Encoding issue (I think): All apostrophes have changed to these odd characters after a database swit

I’m wondering if anyone can give any insight into how I could resolve
the problem on this website:

basically, all the ’ are supposed to be apostrophes ( ’ ), and
quotes are messed up too…

Is it possible to run some command in the “rails console production”
to fix this?

Really appreciate any help!!

So… the old database used what type of encoding? latin1? And the
new one uses utf8?

Is it a problem if some articles were already cleaned by doing a
search and replace, e.g. swapping all ’ for its corresponding proper
symbol?

Really appreciate the help!

On May 29, 2:19pm, Frederick C. [email protected]

On May 31, 1:01pm, daze [email protected] wrote:

So… the old database used what type of encoding? latin1? And the
new one uses utf8?

It’s your database, you tell me!

Is it a problem if some articles were already cleaned by doing a
search and replace, e.g. swapping all ’ for its corresponding proper
symbol?

Depends. if you have replaced with pure ascii then it’s not a problem.
if not (ie for a given column and table you have a mix of encodings)
then you will have made things worse.

Fred

On May 31, 9:41am, Frederick C. [email protected]
wrote:

Is it a problem if some articles were already cleaned by doing a
search and replace, e.g. swapping all ’ for its corresponding proper
symbol?

Depends. if you have replaced with pure ascii then it’s not a problem.
if not (ie for a given column and table you have a mix of encodings)
then you will have made things worse.

Oh… thank you for answering me!
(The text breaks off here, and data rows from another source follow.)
/-- Settles O25: a sample is its two bytes, of which a write stores both, one, or none. -/
theorem sampleBufferMapping : Obligations.SampleBufferMapping := by
  unfold Obligations.SampleBufferMapping
  refine ⟨fun s j d rest hs hj h => ?_, fun s m d rest hs hm h => ?_, fun s j high d rest hs hj h => ?_⟩
  · have hb : Buffer.samp.holds (0x20000 + 2 * j) = true := (Buffer.samp_holds_iff _).mpr (by omega)
    exact ⟨_, step_buffer_write hs hb (by simp only [Size.bytes]; omega) h, State.stored_frame,
      State.samp_stored (k := 0) rfl le_rfl,
      fun k hk => State.samp_stored_of_out (by simp only [Size.bytes]; omega)⟩
  · have hb : Buffer.samp.holds (0x20000 + 4 * m) = true := (Buffer.samp_holds_iff _).mpr (by omega)
    exact ⟨_, step_buffer_write hs hb (by simp only [Size.bytes]; omega) h, State.stored_frame,
      State.samp_stored (k := 0) (by omega) (by decide), State.samp_stored (k := 2) (by omega) le_rfl,
      fun k hk => State.samp_stored_of_out (by simp only [Size.bytes]; omega)⟩
  · have hhigh := high.toNat_lt
    have hb : Buffer.samp.holds (0x20000 + 2 * j + high.toNat) = true := (Buffer.samp_holds_iff _).mpr (by omega)
    refine ⟨_, step_buffer_write hs hb (Nat.mod_one _) h, State.stored_frame, ?_,
      fun k hk => State.samp_stored_of_out (by simp only [Size.bytes]; omega)⟩
    cases high with
    | false =>
      rw [State.samp, Bool.toNat_false, Nat.add_zero, State.byteAt_stored_byte,
        State.byteAt_stored_byte_of_ne (by omega)]
      rfl
    | true =>
      rw [State.samp, Bool.toNat_true, State.byteAt_stored_byte, State.byteAt_stored_byte_of_ne (by omega)]
      rfl

/-- Settles O26: Pay(k) is the byte at 0x100 + k. -/
theorem payloadByteMapping : Obligations.PayloadByteMapping := by
  unfold Obligations.PayloadByteMapping
  intro s k d rest hm hs hk
  have hb : Buffer.pay.holds (0x100 + k) = true := (Buffer.pay_holds_iff _).mpr (by omega)
  refine ⟨hostRead_byte_idle hm hs hb, fun h => ⟨_, step_buffer_write hs hb (Nat.mod_one _) h, State.stored_frame,
    State.byteAt_stored_byte, fun j hj => ?_, fun a ha => State.byteAt_stored_byte_of_ne ha⟩⟩
  exact State.byteAt_stored_byte_of_ne (by omega)

end Sys2Proof.Machine
end

section
/-! What decoding reads: the rows of the opcode table against OP, and the words and bytes that carry one
(30_encoding.md R90 to R93). -/

namespace Sys2Proof

/-! The opcode table (30_encoding.md R91, R92). -/

/-- The facts proved for each command in Laws/PerInstr.lean, gathered (30_encoding.md R90 to R92). -/
theorem Laws.Encoding.statement_all (i : Instr) : Laws.Encoding.Statement i := by
  cases i with
  | nop => exact Laws.Encoding.nop
  | mod => exact Laws.Encoding.mod
  | demod => exact Laws.Encoding.demod
  | ser => exact Laws.Encoding.ser
  | parse => exact Laws.Encoding.parse
  | cksum => exact Laws.Encoding.cksum
  | ckchk => exact Laws.Encoding.ckchk
  | tx => exact Laws.Encoding.tx
  | rx => exact Laws.Encoding.rx

theorem decode_encode (i : Instr) : decode (encode i) = .ok i := by
  obtain ⟨_, hdecode, _⟩ := Laws.Encoding.statement_all i
  exact hdecode

/-- No two commands share an OP: a command is what its own word decodes to. -/
theorem opcode_injective : Function.Injective Machine.opcode := by
  intro i j h
  have hword : encode i = encode j := congrArg (BitVec.setWidth 32) h
  exact Except.ok.inj (by rw [← decode_encode i, hword, decode_encode j])

theorem opcodeTable_row : ∀ row ∈ opcodeTable, row.mask = 0xFF ∧ row.bits = encode row.instr := by decide

theorem exists_opcodeTable_row (i : Instr) : ∃ row ∈ opcodeTable, row.instr = i := by
  cases i <;> decide

/-! OP of a word (30_encoding.md R90). -/

theorem and_lowByte_eq_setWidth_iff (w : Word) (op : BitVec 8) :
    w &&& 0xFF = op.setWidth 32 ↔ w.extractLsb' 0 8 = op := by
  have hmask : w &&& 0xFF = (w.extractLsb' 0 8).setWidth 32 := (Machine.setWidth_extractLsb' 8 w).symm
  rw [hmask]
  refine ⟨fun h => ?_, fun h => h ▸ rfl⟩
  simpa using congrArg (BitVec.setWidth 8) h

/-- A row of the table takes a word exactly when the word's OP is the row's. -/
theorem opcodeTable_matches_iff {row : OpRow} (hrow : row ∈ opcodeTable) (w : Word) :
    (w &&& row.mask == row.bits) = true ↔ w.extractLsb' 0 8 = Machine.opcode row.instr := by
  obtain ⟨hmask, hbits⟩ := opcodeTable_row row hrow
  rw [beq_iff_eq, hmask, hbits, encode, and_lowByte_eq_setWidth_iff]

/-- Decoding reads OP and nothing else. -/
theorem decode_eq_ok_iff (w : Word) (i : Instr) : decode w = .ok i ↔ w.extractLsb' 0 8 = Machine.opcode i := by
  rw [decode]
  split
  next row hfind =>
    have hmatch := List.find?_some hfind
    have hop := (opcodeTable_matches_iff (List.mem_of_find?_eq_some hfind) w).mp hmatch
    rw [hop, Except.ok.injEq, opcode_injective.eq_iff]
  next hfind =>
    refine ⟨nofun, fun hop => ?_⟩
    obtain ⟨row, hrow, rfl⟩ := exists_opcodeTable_row i
    exact absurd ((opcodeTable_matches_iff hrow w).mpr hop) (List.find?_eq_none.mp hfind row hrow)

/-- A word is rejected when its OP is no command's (30_encoding.md R93). -/
theorem exists_decode_eq_error_iff (w : Word) :
    (∃ r, decode w = .error r) ↔ ∀ i, w.extractLsb' 0 8 ≠ Machine.opcode i := by
  simp only [ne_eq, ← decode_eq_ok_iff]
  cases decode w with
  | ok i => simp
  | error r => simp

theorem decodeOp_opcode (i : Instr) : decodeOp (Machine.opcode i) = .ok i := decode_encode i

/-! Words and bytes of a command (30_encoding.md R90, 20_memory.md R65). -/

theorem extractLsb'_encodeWith (ignored : BitVec 24) (i : Instr) :
    (encodeWith ignored i).extractLsb' 0 8 = Machine.opcode i := BitVec.extractLsb'_append_eq_right

theorem extractLsb'_encode (i : Instr) : (encode i).extractLsb' 0 8 = Machine.opcode i :=
  (decode_eq_ok_iff _ i).mp (decode_encode i)

theorem decode_encodeWith (ignored : BitVec 24) (i : Instr) : decode (encodeWith ignored i) = .ok i :=
  (decode_eq_ok_iff _ i).mpr (extractLsb'_encodeWith ignored i)

/-- The bytes of a word, in the bus's order, are the word again. -/
theorem decodeBytes_wordBytes (w : Word) : decodeBytes (wordBytes w) = decode w := by
  rw [wordBytes, decodeBytes, Machine.append_extractLsb'_bytes]

/-- Settles O1: a row of the table matches on OP alone, and every OP has one row. -/
theorem decodeReadsExactlyTheOpByte : Obligations.DecodeReadsExactlyTheOpByte := by
  unfold Obligations.DecodeReadsExactlyTheOpByte
  refine ⟨decode_eq_ok_iff, fun i ignored _ => ⟨decode_encodeWith ignored i, ?_⟩⟩
  rw [decodeBytes_wordBytes, decode_encodeWith]

/-- The values of R92 leave the four ranges of R93. -/
theorem ne_opcode_iff_illegal {n : Nat} (hn : n < 256) :
    (∀ i, n ≠ (Machine.opcode i).toNat) ↔
      (0x03 ≤ n ∧ n ≤ 0x0F) ∨ (0x12 ≤ n ∧ n ≤ 0x1F) ∨ (0x22 ≤ n ∧ n ≤ 0x2F) ∨ 0x32 ≤ n := by
  constructor
  · intro h
    have hnop : n ≠ 0x00 := h .nop
    have hmod : n ≠ 0x01 := h .mod
    have hdemod : n ≠ 0x02 := h .demod
    have hser : n ≠ 0x10 := h .ser
    have hparse : n ≠ 0x11 := h .parse
    have hcksum : n ≠ 0x20 := h .cksum
    have hckchk : n ≠ 0x21 := h .ckchk
    have htx : n ≠ 0x30 := h .tx
    have hrx : n ≠ 0x31 := h .rx
    omega
  · intro h i
    cases i <;> simp only [Machine.opcode, BitVec.reduceToNat] <;> omega

/-- Settles O2: a rejected word's OP is none of the nine values. -/
theorem illegalOpcodesAreTheOtherValues : Obligations.IllegalOpcodesAreTheOtherValues := by
  unfold Obligations.IllegalOpcodesAreTheOtherValues
  intro w
  have hop : (w.extractLsb' 0 8).toNat = w.toNat % 256 := by simp
  rw [exists_decode_eq_error_iff, ← hop, ← ne_opcode_iff_illegal (w.extractLsb' 0 8).isLt]
  simp only [ne_eq, BitVec.toNat_inj]

/-- Settles O3: the low byte of each word is the OP of its command. -/
theorem sampleCommandWordsDecode : Obligations.SampleCommandWordsDecode := by
  unfold Obligations.SampleCommandWordsDecode
  simp only [decode_eq_ok_iff]
  decide

end Sys2Proof
end

section
/-! RUN as steps: the CMD write accepted, the command completed, STATUS polled (30_encoding.md R102, R103). -/

namespace Sys2Proof.Machine

/-! Polls (30_encoding.md R102; log 15). -/

/-- A POLL makes one read, and is done when the read's data matches. -/
theorem step_poll {s : State} {a : Nat} {mask value : Word} {rest : List HostOp}
    (h : s.HostAbout (.poll a mask value) rest) (ha : a < 262144) :
    step s = .next { s.answered (if (hostRead s .four a).1.data &&& mask = value then rest else s.host)
      (hostRead s .four a).1 with drawCount := (hostRead s .four a).2.drawCount } := by
  rw [step_of_hostAbout h ((HostOp.inBlockSpace_iff _).mpr ha), hostAccess, hostRead_afterTurn]
  obtain ⟨_, _, hhost⟩ := h
  obtain ⟨k, hk⟩ := hostRead_state s .four a
  rw [hk, hhost]
  rfl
Basically, some people ran search-
and-replaces for these:

"| replaced with :
– replaced with -
’ replaced with ’
“ replaced with "
replaced with "

I apologize for my lack of expertise, but have things been replaced
“with pure ascii”? (What exactly is that…?)

One other thing:
Does the encoding or interpretation of encoding vary from browser to
browser? See, I went to school and checked out the site - only to
find this odd symbol located after double-quotes… it looked like two
squares on top of each other…
Yet, at home, or outside of school, I do not see this symbol anywhere.
Why might this be?

(Thank you again!)

If the browser is using a typeface (font) that doesn’t include the
precise character that your page encoding and HTML require, then you
won’t see that character. The glyph you describe sounds like the
“missing glyph” character, and that’s why I’m guessing you’re seeing it.

Another layer to this cake.

Walter

On May 31, 4:02pm, Walter D. [email protected] wrote:

If the browser is using a typeface (font) that doesn’t include the
precise character that your page encoding and HTML require, then you
won’t see that character. The glyph you describe sounds like the
“missing glyph” character, and that’s why I’m guessing you’re seeing it.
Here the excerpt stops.